М.Т.: В чистом виде нет, конечно. Но представление о том, что родители и воспитатели просто обязаны ограничивать стремления ребенка, контролировать, держать его в строгости, проходит сквозь века. Не бьешь, не наказываешь — значит, не заботишься о ребенке. Эта идея в разных вариациях присутствует в различных исторических контекстах, четко артикулирована она, например, в протестантской этике.

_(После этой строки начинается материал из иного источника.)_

/-! ### issueWrite -/

@[simp] theorem issueWrite_cfg (b : List Byte) (p : Phase) (s : State) : (issueWrite b p s).cfg = s.cfg := rfl
@[simp] theorem issueWrite_status (b : List Byte) (p : Phase) (s : State) :
    (issueWrite b p s).status = s.status := rfl
@[simp] theorem issueWrite_st (b : List Byte) (p : Phase) (s : State) : (issueWrite b p s).st = p := rfl
@[simp] theorem issueWrite_attempts (b : List Byte) (p : Phase) (s : State) :
    (issueWrite b p s).attempts = s.attempts := rfl
@[simp] theorem issueWrite_seq (b : List Byte) (p : Phase) (s : State) : (issueWrite b p s).seq = s.seq := rfl
@[simp] theorem issueWrite_latch (b : List Byte) (p : Phase) (s : State) :
    (issueWrite b p s).latch = s.latch := rfl
@[simp] theorem issueWrite_run (b : List Byte) (p : Phase) (s : State) : (issueWrite b p s).run = s.run := rfl
@[simp] theorem issueWrite_pfail (b : List Byte) (p : Phase) (s : State) :
    (issueWrite b p s).pfail = s.pfail := rfl
@[simp] theorem issueWrite_outcome (b : List Byte) (p : Phase) (s : State) :
    (issueWrite b p s).outcome = s.outcome := rfl
@[simp] theorem issueWrite_abandonedAny (b : List Byte) (p : Phase) (s : State) :
    (issueWrite b p s).abandonedAny = s.abandonedAny := rfl
@[simp] theorem issueWrite_init (b : List Byte) (p : Phase) (s : State) :
    (issueWrite b p s).init = s.init := rfl
@[simp] theorem issueWrite_lastResult (b : List Byte) (p : Phase) (s : State) :
    (issueWrite b p s).lastResult = s.lastResult := rfl
@[simp] theorem issueWrite_rst (b : List Byte) (p : Phase) (s : State) : (issueWrite b p s).rst = s.rst := rfl
@[simp] theorem issueWrite_req (b : List Byte) (p : Phase) (s : State) : (issueWrite b p s).req = s.req := rfl
@[simp] theorem issueWrite_rsp (b : List Byte) (p : Phase) (s : State) : (issueWrite b p s).rsp = s.rsp := rfl
@[simp] theorem issueWrite_bus (b : List Byte) (p : Phase) (s : State) :
    (issueWrite b p s).bus = some (.write s.cfg.devAddr b) := rfl
@[simp] theorem issueWrite_busIn (b : List Byte) (p : Phase) (s : State) :
    (issueWrite b p s).busIn = s.busIn := rfl
@[simp] theorem issueWrite_timer (b : List Byte) (p : Phase) (s : State) :
    (issueWrite b p s).timer = s.timer := rfl
@[simp] theorem issueWrite_timerIn (b : List Byte) (p : Phase) (s : State) :
    (issueWrite b p s).timerIn = s.timerIn := rfl
@[simp] theorem issueWrite_hostResetReq (b : List Byte) (p : Phase) (s : State) :
    (issueWrite b p s).hostResetReq = s.hostResetReq := rfl
@[simp] theorem issueWrite_hostResets (b : List Byte) (p : Phase) (s : State) :
    (issueWrite b p s).hostResets = s.hostResets := rfl
@[simp] theorem issueWrite_script (b : List Byte) (p : Phase) (s : State) :
    (issueWrite b p s).script = s.script := rfl
@[simp] theorem issueWrite_freeCount (b : List Byte) (p : Phase) (s : State) :
    (issueWrite b p s).freeCount = s.freeCount := rfl

/-! ### issueRead -/

@[simp] theorem issueRead_cfg (n : Nat) (p : Phase) (s : State) : (issueRead n p s).cfg = s.cfg := rfl
@[simp] theorem issueRead_status (n : Nat) (p : Phase) (s : State) :
    (issueRead n p s).status = s.status := rfl
@[simp] theorem issueRead_st (n : Nat) (p : Phase) (s : State) : (issueRead n p s).st = p := rfl
@[simp] theorem issueRead_attempts (n : Nat) (p : Phase) (s : State) :
    (issueRead n p s).attempts = s.attempts := rfl
@[simp] theorem issueRead_seq (n : Nat) (p : Phase) (s : State) : (issueRead n p s).seq = s.seq := rfl
@[simp] theorem issueRead_latch (n : Nat) (p : Phase) (s : State) : (issueRead n p s).latch = s.latch := rfl
@[simp] theorem issueRead_run (n : Nat) (p : Phase) (s : State) : (issueRead n p s).run = s.run := rfl
@[simp] theorem issueRead_pfail (n : Nat) (p : Phase) (s : State) : (issueRead n p s).pfail = s.pfail := rfl
@[simp] theorem issueRead_outcome (n : Nat) (p : Phase) (s : State) :
    (issueRead n p s).outcome = s.outcome := rfl
@[simp] theorem issueRead_abandonedAny (n : Nat) (p : Phase) (s : State) :
    (issueRead n p s).abandonedAny = s.abandonedAny := rfl
@[simp] theorem issueRead_init (n : Nat) (p : Phase) (s : State) : (issueRead n p s).init = s.init := rfl
@[simp] theorem issueRead_lastResult (n : Nat) (p : Phase) (s : State) :
    (issueRead n p s).lastResult = s.lastResult := rfl
@[simp] theorem issueRead_rst (n : Nat) (p : Phase) (s : State) : (issueRead n p s).rst = s.rst := rfl
@[simp] theorem issueRead_req (n : Nat) (p : Phase) (s : State) : (issueRead n p s).req = s.req := rfl
@[simp] theorem issueRead_rsp (n : Nat) (p : Phase) (s : State) : (issueRead n p s).rsp = s.rsp := rfl
@[simp] theorem issueRead_bus (n : Nat) (p : Phase) (s : State) :
    (issueRead n p s).bus = some (.read s.cfg.devAddr n) := rfl
@[simp] theorem issueRead_busIn (n : Nat) (p : Phase) (s : State) : (issueRead n p s).busIn = s.busIn := rfl
@[simp] theorem issueRead_timer (n : Nat) (p : Phase) (s : State) : (issueRead n p s).timer = s.timer := rfl
@[simp] theorem issueRead_timerIn (n : Nat) (p : Phase) (s : State) :
    (issueRead n p s).timerIn = s.timerIn := rfl
@[simp] theorem issueRead_hostResetReq (n : Nat) (p : Phase) (s : State) :
    (issueRead n p s).hostResetReq = s.hostResetReq := rfl
@[simp] theorem issueRead_hostResets (n : Nat) (p : Phase) (s : State) :
    (issueRead n p s).hostResets = s.hostResets := rfl
@[simp] theorem issueRead_script (n : Nat) (p : Phase) (s : State) :
    (issueRead n p s).script = s.script := rfl
@[simp] theorem issueRead_freeCount (n : Nat) (p : Phase) (s : State) :
    (issueRead n p s).freeCount = s.freeCount := rfl

/-! ### issueScan -/

@[simp] theorem issueScan_cfg (p : Phase) (s : State) : (issueScan p s).cfg = s.cfg := rfl
@[simp] theorem issueScan_status (p : Phase) (s : State) : (issueScan p s).status = s.status := rfl
@[simp] theorem issueScan_st (p : Phase) (s : State) : (issueScan p s).st = p := rfl
@[simp] theorem issueScan_attempts (p : Phase) (s : State) : (issueScan p s).attempts = s.attempts := rfl
@[simp] theorem issueScan_seq (p : Phase) (s : State) : (issueScan p s).seq = s.seq := rfl
@[simp] theorem issueScan_latch (p : Phase) (s : State) : (issueScan p s).latch = s.latch := rfl
@[simp] theorem issueScan_run (p : Phase) (s : State) : (issueScan p s).run = s.run := rfl
@[simp] theorem issueScan_pfail (p : Phase) (s : State) : (issueScan p s).pfail = s.pfail := rfl
@[simp] theorem issueScan_outcome (p : Phase) (s : State) : (issueScan p s).outcome = s.outcome := rfl
@[simp] theorem issueScan_abandonedAny (p : Phase) (s : State) :
    (issueScan p s).abandonedAny = s.abandonedAny := rfl
@[simp] theorem issueScan_init (p : Phase) (s : State) : (issueScan p s).init = s.init := rfl
@[simp] theorem issueScan_lastResult (p : Phase) (s : State) :
    (issueScan p s).lastResult = s.lastResult := rfl
@[simp] theorem issueScan_rst (p : Phase) (s : State) : (issueScan p s).rst = s.rst := rfl
@[simp] theorem issueScan_req (p : Phase) (s : State) : (issueScan p s).req = s.req := rfl
@[simp] theorem issueScan_rsp (p : Phase) (s : State) : (issueScan p s).rsp = s.rsp := rfl
@[simp] theorem issueScan_bus (p : Phase) (s : State) : (issueScan p s).bus = some .scan := rfl
@[simp] theorem issueScan_busIn (p : Phase) (s : State) : (issueScan p s).busIn = s.busIn := rfl
@[simp] theorem issueScan_timer (p : Phase) (s : State) : (issueScan p s).timer = s.timer := rfl
@[simp] theorem issueScan_timerIn (p : Phase) (s : State) : (issueScan p s).timerIn = s.timerIn := rfl
@[simp] theorem issueScan_hostResetReq (p : Phase) (s : State) :
    (issueScan p s).hostResetReq = s.hostResetReq := rfl
@[simp] theorem issueScan_hostResets (p : Phase) (s : State) :
    (issueScan p s).hostResets = s.hostResets := rfl
@[simp] theorem issueScan_script (p : Phase) (s : State) : (issueScan p s).script = s.script := rfl
@[simp] theorem issueScan_freeCount (p : Phase) (s : State) : (issueScan p s).freeCount = s.freeCount := rfl
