/-- Everything a step that answers a next state can be: a reset, an accepted operation, a refused
request, the environment's move alone, or the answer of the transport or the timer. -/
inductive StepKind (s t : State) : Prop where
  | reset (hr : s.rst = true) (ht : t = drive (blockReset s))
  | ran (i : Instr) (u : State) (ho : Offered s) (hd : presented s = .ok i)
      (hx : exec i (takeRequest s) = .next u) (ht : t = drive u)
  | refusal (e : Reject) (ho : Offered s) (hd : presented s = .error e)
      (ht : t = drive (refuse (takeRequest s)))
  | quiet (hr : s.rst = false) (hs : s.script ≠ []) (ht : t = drive (openStep s))
  | bus (a : BusAnswer) (u : State) (ha : BusAnswered s a)
      (hx : busHandler s.st a (busTaken s) = .next u) (ht : t = drive u)
  | delay (u : State) (ha : DelayAnswered s)
      (hx : delayHandler s.st (delayTaken s) = .next u) (ht : t = drive u)

theorem noStep_next {f : Fault} {s t : State} (h : noStep f s = .next t) :
    s.script ≠ [] ∧ t = drive (openStep s) := by
  unfold noStep at h
  split at h
  · cases h
  · next hs => cases h; exact ⟨by simp [hs], rfl⟩

theorem settle_next {o : Outcome} {t : State} (h : settle o = .next t) :
    ∃ u, o = .next u ∧ t = drive u := by
  cases o with
  | next u => cases h; exact ⟨u, rfl, rfl⟩
  | fault f => cases h
  | refused r => cases h

theorem onBus_next {k : BusAnswer → State → Outcome} {s t : State} (h1 : s.cfg.legal = true)
    (h2 : s.rst = false) (h : onBus k s = .next t) :
    (s.script ≠ [] ∧ t = drive (openStep s)) ∨
      ∃ a u, BusAnswered s a ∧ k a (busTaken s) = .next u ∧ t = drive u := by
  unfold onBus at h
  split at h
  · exact .inl (noStep_next h)
  · next r a ha =>
    split at h
    · next hr =>
      obtain ⟨u, hu, ht⟩ := settle_next h
      refine .inr ⟨a, u, ⟨h1, h2, ?_⟩, hu, ht⟩
      unfold answered at ha
      split at ha
      · next r' m hb hm =>
        split at ha
        · cases ha
        · next hl =>
          cases ha
          refine ⟨?_, r, hb, hr⟩
          rw [hm]
          cases m
          simp_all
      · cases ha
    · cases h

theorem onDone_next {k : State → Outcome} {s t : State} (h1 : s.cfg.legal = true)
    (h2 : s.rst = false) (h : onDone k s = .next t) :
    (s.script ≠ [] ∧ t = drive (openStep s)) ∨
      ∃ u, DelayAnswered s ∧ k (delayTaken s) = .next u ∧ t = drive u := by
  unfold onDone at h
  split at h
  · next hd =>
    obtain ⟨u, hu, ht⟩ := settle_next h
    refine .inr ⟨u, ⟨h1, h2, ?_⟩, hu, ht⟩
    unfold delayDone at hd
    split at hd
    · next r m hb hm =>
      rw [hm, hb]
      cases m
      simp_all
    · cases hd
  · exact .inl (noStep_next h)

/-- The inversion of `step`: an answered next state is one of the kinds of `StepKind`. -/
theorem step_kind {s t : State} (h : step s = .next t) : s.cfg.legal = true ∧ StepKind s t := by
  by_cases hl : s.cfg.legal = true
  · refine ⟨hl, ?_⟩
    by_cases hr : s.rst = true
    · rw [step_of_reset hl hr] at h
      cases h
      exact .reset hr rfl
    · have hr : s.rst = false := by simpa using hr
      by_cases ho : s.st = .idle ∧ s.req.valid = true
      · have hof : Offered s := ⟨hl, hr, ho.1, ho.2⟩
        cases hd : presented s with
        | ok i =>
          rw [step_of_offered hof hd] at h
          obtain ⟨u, hu, ht⟩ := settle_next h
          exact .ran i u hof hd hu ht
        | error e =>
          rw [step_of_refused hof hd] at h
          cases h
          exact .refusal e hof hd rfl
      · rw [step_of_phase hl hr (by
          rcases Classical.em (s.st = .idle) with h1 | h1
          · exact .inr (by simpa [h1] using ho)
          · exact .inl h1)] at h
        have bus {k} (hk : onBus k s = .next t) (hh : busHandler s.st = k) : StepKind s t := by
          rcases onBus_next hl hr hk with ⟨h1, h2⟩ | ⟨a, u, h1, h2, h3⟩
          · exact .quiet hr h1 h2
          · exact .bus a u h1 (hh ▸ h2) h3
        have del {k} (hk : onDone k s = .next t) (hh : delayHandler s.st = k) : StepKind s t := by
          rcases onDone_next hl hr hk with ⟨h1, h2⟩ | ⟨u, h1, h2, h3⟩
          · exact .quiet hr h1 h2
          · exact .delay u h1 (hh ▸ h2) h3
        unfold phaseStep at h
        split at h
        all_goals
          first
          | exact bus h (by simp_all [busHandler])
          | exact del h (by simp_all [delayHandler])
          | exact .quiet hr (noStep_next h).1 (noStep_next h).2
  · rw [step_of_illegal (by simpa using hl)] at h
    cases h

/-! ## What an answer leads to, state by state -/

/-- Everything the transport's answer `a` can lead to in the state `p` from `b`, the answer already off the
port (R144 to R155, R160, R191, R192). -/
inductive BusStep : Phase → BusAnswer → State → State → Prop
  | toRead (b : State) (h : b.run.edir = .rx) :
      BusStep .eWr .ok b (issueRead (rxLen b.cfg b.run.ecmd) .eRd b)
  | toPoll (b : State) (h : b.run.edir = .tx) : BusStep .eWr .ok b (pollStart b)
  | primary (b : State) (raw : List Byte) :
      BusStep .eRd (.data raw) b
        (pollStart
          { decodeInto raw b.run.ecmd b with
            pfail := (decodeFrame b.cfg raw b.run.ecmd).code b.cfg })
  | pollSent (b : State) :
      BusStep .pWr .ok b (issueRead (rxLen b.cfg b.cfg.cmd.errorRead) .pRd b)
  | polled (b : State) (raw : List Byte) : BusStep .pRd (.data raw) b (pollBranch raw b)
  | absent (b : State) (p : Phase) (h : p.inAttempt = true) :
      BusStep p .absent b (escalate .absent b)
  | fault (b : State) (p : Phase)
      (h : p.inAttempt = true ∨ p = .lWr ∨ p = .lRd ∨ p = .iScan ∨ p = .iWr) :
      BusStep p .fault b (finish .fault [] 0 b)
  | lockSent (b : State) :
      BusStep .lWr .ok b (issueRead (rxLen b.cfg b.cfg.cmd.errorRead) .lRd b)
  | lockRead (b : State) (raw : List Byte) : BusStep .lRd (.data raw) b (lockoutTest raw b)
  | lockAbsent (b : State) (p : Phase) (h : p = .lWr ∨ p = .lRd) :
      BusStep p .absent b (issueDelay b.cfg.cliffPollMs .lWait b)
  | scanFound (b : State) (present : List BusAddr) (h : b.cfg.devAddr ∈ present) :
      BusStep .iScan (.devices present) b (issueWrite (startKeyFrame b.cfg) .iWr b)
  | scanMissed (b : State) (present : List BusAddr) (h : b.cfg.devAddr ∉ present) :
      BusStep .iScan (.devices present) b (issueDelay b.init.delayMs .iWait b)
  | keySent (b : State) : BusStep .iWr .ok b (finish .ok [] 0 b)
  | keyAbsent (b : State) : BusStep .iWr .absent b (issueDelay b.init.delayMs .iWait b)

С эпохой Просвещения приходит и идея «innocent child« — «невинного дитя», согласно которой ребенок, как и вообще человек, — по природе добр. Его портит ужасное общество, в которое он попадает. У Ж.-Ж.Руссо, в «Эмиле или о воспитании» утверждает, что ребенок — это невинное создание, которое надо оставить в покое и дать ему развиваться «по плану природы». Главное — оградить его от дурного влияния испорченных взрослых, прислушаться к тому, что ребенок сам хочет, довериться «плану природы». Еще до Руссо у Дж. Локка была идея, что когда человек приходит в мир он — «tabula rasa». Никаких врожденных идей не существует. Общество, опыт должны сделать записи на этой чистой доске, то есть которые должны стать содержанием сознания человека. То есть ребенок от природы не «злой ребенок», но скорее, «чистый». Это позиция эмпиризма, антиклерикальная точка зрения.
Кстати, идея, что ребенок — это существо опасное, присутствует во многих традиционных культурах.
М.Л.: Да, например, это относится, если мы возьмем христианские общества, — к некрещеному ребенку. Его считали существом из другого мира.
М.Т.: Да, верили, что он пришел из другого, опасного мира. Приведу такой пример: когда на свет появлялся наследник престола, венценосного отца далеко не сразу допускали к этому «опасному существу». Историк И.Е. Забелин, описывая быт русских цариц, отмечает, что с приближением времени родов, «государыня садилась на место»: она удалялась в свои роскошно обставленные покои, куда не допускался никто из мужчин, и государь в первую очередь: когда приходило время «родиться царевичу, тогда царица бывает в мыльне, а с нею бабка и иные немногие жены»[5]. Царь мог войти в мыльню и увидеть своё дитя только после того, как духовник прочтёт молитву и даст младенцу имя. После посещения мыльни государю читалась очистительная молитва.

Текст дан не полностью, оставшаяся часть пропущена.